Another thing to consider is that parts and labor are essentially the same mechanism to shop owners. Shops may charge $90/hr to repair your car, but certainly don’t pay the mechanic $90/hr. Shops buy and sell parts, buy and sell labor. And of course they mark up both. The entire business is a for-profit venture. If part of it is not making you money it’s costing you money. I find it odd that people complain that we buy a part for $10 and sell it for $16 but not that we buy labor for $25/hr and sell it for $90.

There are number of reasons to keep parts purchases “in house.” Often the more we buy from a vendor the better our price bracket becomes. Another is quality. The quality of the part has a great deal to do with the outcome of the repair. I won’t install a rebuilt water pump someone brings in because I have no interest in lowering the quality of my work. Another is time. I can’t be waiting around for you to bring me the fuel pump your car needs while your car is tying up a money-making stall.

If someone wants to bring his own parts I’ll adjust my labor rate to make up for the lost profit had I sold the parts. If you like the quality of our workmanship then you’ll pay it. If you’re just looking to save money on your car repair then we’re not the shop for you.

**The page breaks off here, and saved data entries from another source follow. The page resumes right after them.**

-- ==== Sys2Proof/Word.lean ====
section
/-! DEFINITION. The word types of FCTD: the byte (R8), the 16-bit length registers (R24, R25, R26) and the 32-bit telemetry
result registers (R35). -/

namespace Sys2Proof

/-- A byte: 8 bits, bit 0 the least significant (R8). -/
abbrev Byte := BitVec 8

/-- A 16-bit unsigned length register: OPTLEN, TXLEN, RXLEN (R24, R25, R26). -/
abbrev Len16 := BitVec 16

/-- A telemetry result register `T[i]`: 32 bits, signed two's complement (R35). -/
abbrev Word32 := BitVec 32

/-- A raw status code of the driver, "passed on uninterpreted" (R207): a number. Which numbers the driver's status type has is the
parameter `drvType` (R6, Config.lean). -/
abbrev DrvStatus := Int

end Sys2Proof
end

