-- ==== Sys2Proof/Machine/Reserved.lean ====
section
/-! DEFINITION. The reserved operation codes (R91): `STATUS <- 0xF`, nothing else. -/

namespace Sys2Proof.Machine

/-- The effect of a code that selects no operation (R91). -/
def illegalOperation (s : State) : Result := finish stIllegal s

/-- Code `0x0` (R91). -/
def execReserved0 (s : State) : Result := illegalOperation s
/-- Code `0xC` (R91). -/
def execReservedC (s : State) : Result := illegalOperation s
/-- Code `0xD` (R91). -/
def execReservedD (s : State) : Result := illegalOperation s
/-- Code `0xE` (R91). -/
def execReservedE (s : State) : Result := illegalOperation s
/-- Code `0xF` (R91). -/
def execReservedF (s : State) : Result := illegalOperation s

end Sys2Proof.Machine
end

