/-- R137: one byte short: DSYSINFO with `N = SYSINFO_LEN - 1` and DLASTPKT with `N = 1` end with STATUS 0x3 and no result. -/
def Obligations.ShortPayloads : Prop :=
  ∀ (s : State) (o : Buf), s.opt = some o → o.len.toNat ≤ 255 →
    (o.len.toNat + 1 = sysinfoLen s.params.layout →
      ∃ t, exec .dsysinfo s = .next t ∧ t.status = 0x3#4 ∧ t.tv = false)
    ∧ (o.len.toNat = 1 → ∃ t, exec .dlastpkt s = .next t ∧ t.status = 0x3#4 ∧ t.pv = false)

/-- R12, R52: a multi-byte quantity is the little-endian sum of its bytes. -/
def Obligations.LittleEndian : Prop :=
  ∀ (m : Memory) (k n : Nat), memRead m k n = ((List.range n).map fun j => (m.read (k + j)).toNat * 256 ^ j).sum

/-- R11: sign extension of an `n`-bit pattern: the value lies in the signed range and is the pattern modulo `2^n`. That signed means
two's complement is the spec's general knowledge G6 (log 14). -/
def Obligations.SignExtension : Prop :=
  ∀ (n v : Nat), 1 ≤ n → v < 2 ^ n →
    -(2 : Int) ^ (n - 1) ≤ sext n v ∧ sext n v < (2 : Int) ^ (n - 1) ∧ sext n v % (2 : Int) ^ n = (v : Int)

/-- R84, R122, R129, R130: the physical values are exact rationals: of a telemetry field `T[i] / DEN_i`, which under a legal layout is
the raw value times `NUM_i / DEN_i`; of SNR and RSSI the quotients with 4 and -2, with their ranges and the source's example. -/
def Obligations.PhysicalValues : Prop :=
  (∀ (s t : State) (o : Buf) (r : SysInfo Word32), layoutLegal s.params.layout = true → s.opt = some o →
      exec .dsysinfo s = .next t → t.telemetry = some r → ∀ i : Fin 11,
        physicalField s.params.layout i (r.get i) * ((s.params.layout.get i).den : Rat) = ((r.get i).toInt : Rat)
        ∧ physicalField s.params.layout i (r.get i)
            = (fieldRaw s.params.layout i o.mem : Rat) * ((s.params.layout.get i).num : Rat) / ((s.params.layout.get i).den : Rat))
    ∧ (∀ b : Byte, 0 ≤ snrDb b ∧ snrDb b ≤ 255 / 4 ∧ 4 * snrDb b = (b.toNat : Rat))
    ∧ (∀ b : Byte, -255 / 2 ≤ rssiDbm b ∧ rssiDbm b ≤ 0 ∧ -2 * rssiDbm b = (b.toNat : Rat))
    ∧ snrDb 0x28#8 = 10 ∧ rssiDbm 0x10#8 = -8

/-! ## Senders and the line collector -/

/-- R175: COLLECT. The collected line is the input up to the first CR or LF, at most 32 bytes; OPTV set, RV cleared, STATUS 0x0,
nothing else changes. The byte values of CR and LF are the spec's general knowledge G5 (log 14). -/
def Obligations.CollectResult : Prop :=
  ∀ (s : State) (line : List Byte), OptLenOk s →
    ∃ (o : Buf) (m : Nat), exec (.collect line) s = .next { s with opt := some o, rv := false, status := 0x0#4 }
      ∧ o.len.toNat = m ∧ o.bytes = line.take m ∧ m ≤ 32 ∧ m ≤ line.length
      ∧ (∀ k b, k < m → (line)[k]? = some b → b ≠ 0x0D#8 ∧ b ≠ 0x0A#8)
      ∧ (m = 32 ∨ m = line.length ∨ (line)[m]? = some 0x0D#8 ∨ (line)[m]? = some 0x0A#8)

/-- R171, R172, R173, R176: the three senders without payload. FIDIN, empty OPT, RV cleared, the frame of the callsign and the
function id in TXBUF, one transmit call, its status in DRVCODE, STATUS 0x0 or 0x6, one notification; nothing else changes. That the
status is the answer State.env lists, where it lists one of the driver's type, is the model's choice (log 4). -/
def Obligations.PlainSenders : Prop :=
  ∀ (s : State) (c : Buf) (i : Instr) (fid : Byte), s.cs = some c → c.len.toNat + 257 < 65536 → OptLenOk s →
    (i, fid) ∈ [(Instr.sendPing, s.params.fidCmdPing), (Instr.sendReqsys, s.params.fidCmdSysinfo),
                (Instr.sendReqpkt, s.params.fidCmdLastpkt)] →
      ∃ b o st e, exec i s = .next { s with
            fidin := some fid, opt := some o, rv := false, tx := some b, drvcode := some st,
            status := if st = s.params.drvOk then 0x0#4 else 0x6#4,
            note := s.note ++ [.txStatus st],
            drvlog := s.drvlog ++ [.transmit b.bytes b.len.toNat st], env := e }
        ∧ o.len.toNat = 0 ∧ b.len.toNat = c.len.toNat + 1 ∧ b.bytes = c.bytes ++ [fid]
        ∧ isStatus s.params st = true
        ∧ (∀ a as, s.env.transmit = a :: as → isStatus s.params a = true → st = a ∧ e.transmit = as)

/-- R174, R175, R176: the retransmit sender: COLLECT, the frame of the collected line (format F0 if it is empty, else F1), the
transmit step. The terminators are the spec's general knowledge G5 (log 14); that the status is the answer State.env lists, where it
lists one of the driver's type, is the model's choice (log 4). -/
def Obligations.RetransmitSender : Prop :=
  ∀ (s : State) (c : Buf) (line : List Byte), s.cs = some c → c.len.toNat + 257 < 65536 → OptLenOk s →
    ∃ b o st e, exec (.sendRetx line) s = .next { s with
          fidin := some s.params.fidCmdRetransmit, opt := some o, rv := false, tx := some b, drvcode := some st,
          status := if st = s.params.drvOk then 0x0#4 else 0x6#4,
          note := s.note ++ [.txStatus st],
          drvlog := s.drvlog ++ [.transmit b.bytes b.len.toNat st], env := e }
      ∧ o.bytes = collectLine line ∧ o.len.toNat = (collectLine line).length
      ∧ b.bytes = c.bytes ++ s.params.fidCmdRetransmit ::
          (if collectLine line = [] then [] else BitVec.ofNat 8 (collectLine line).length :: collectLine line)
      ∧ isStatus s.params st = true
      ∧ (∀ a as, s.env.transmit = a :: as → isStatus s.params a = true → st = a ∧ e.transmit = as)

/-- R71, R72, R171 to R174: the command frame rows build their frame in TXBUF. That a frame row means the building of its frame
without the transmit step is the model's choice (log 9); the size error is reported whatever CS holds (R103, log 1). -/
def Obligations.CommandFrames : Prop :=
  (∀ (s : State) (c : Buf), s.cs = some c → c.len.toNat + 257 < 65536 →
    (∀ i fid, (i, fid) ∈ [(Instr.frameCmdPing, s.params.fidCmdPing), (Instr.frameCmdSysinfo, s.params.fidCmdSysinfo),
                          (Instr.frameCmdLastpkt, s.params.fidCmdLastpkt)] →
      ∃ b o, exec i s = .next { s with
            fidin := some fid, opt := some o, rv := false, tx := some b, status := 0x0#4 }
        ∧ o.len.toNat = 0 ∧ b.bytes = c.bytes ++ [fid])
    ∧ (∀ o, s.opt = some o → o.len.toNat ≤ 255 →
      ∃ b, exec .frameCmdRetransmit s = .next { s with
            fidin := some s.params.fidCmdRetransmit, tx := some b, status := 0x0#4 }
        ∧ b.bytes = c.bytes ++ s.params.fidCmdRetransmit ::
            (if o.bytes = [] then [] else BitVec.ofNat 8 o.bytes.length :: o.bytes)))
  ∧ ∀ (s : State) (o : Buf), s.opt = some o → 255 < o.len.toNat →
      exec .frameCmdRetransmit s = .next { s with
        fidin := some s.params.fidCmdRetransmit, tx := none, status := 0x5#4 }

/-! ## The receive sequencer -/

/-- R151: IRQ. Masked: nothing; not Idle: nothing; else RXSTATE becomes FramePending. Nothing else changes. -/
def Obligations.IrqEvent : Prop :=
  ∀ s : State,
    (s.im = true → exec .irq s = .next s)
    ∧ (s.im = false → s.rxstate ≠ .idle → exec .irq s = .next s)
    ∧ (s.im = false → s.rxstate = .idle → exec .irq s = .next { s with rxstate := .framePending })

/-- R91: a reserved code changes STATUS to 0xF and nothing else. -/
def Obligations.ReservedCodes : Prop :=
  ∀ s : State, ∀ i ∈ [Instr.reserved0, .reservedC, .reservedD, .reservedE, .reservedF],
    exec i s = .next { s with status := 0xF#4 }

I think fear of competitiveness is another. Sure I could sell my parts at cost and raise my labor rate 50%.

I guess it’s different where you guys live…Because around here…the mechanics buy from these local parts stores. They get a good discount (which I can’t get). And then they mark up the price to what it would cost me if I bought the part from that store. Their prices aren’t out of line…and I TRUST the quality of their parts - at least a lot more then I trust places like ADAP or PepBoys.

Over half of what I buy comes from local wholesalers, carries multiple lines, some OEM, and won’t sell to the public. The rest comes from local stores. Occasionally I’ll need something and have to get it from Autozone, O’reilly, etc. Last time I needed something from them, my cost was $16 with a recommended list of $18. Wow, a whopping $2. In that case, I have to sell something for $26 that the customer can go buy for $18. I remember when “list price” actually meant something.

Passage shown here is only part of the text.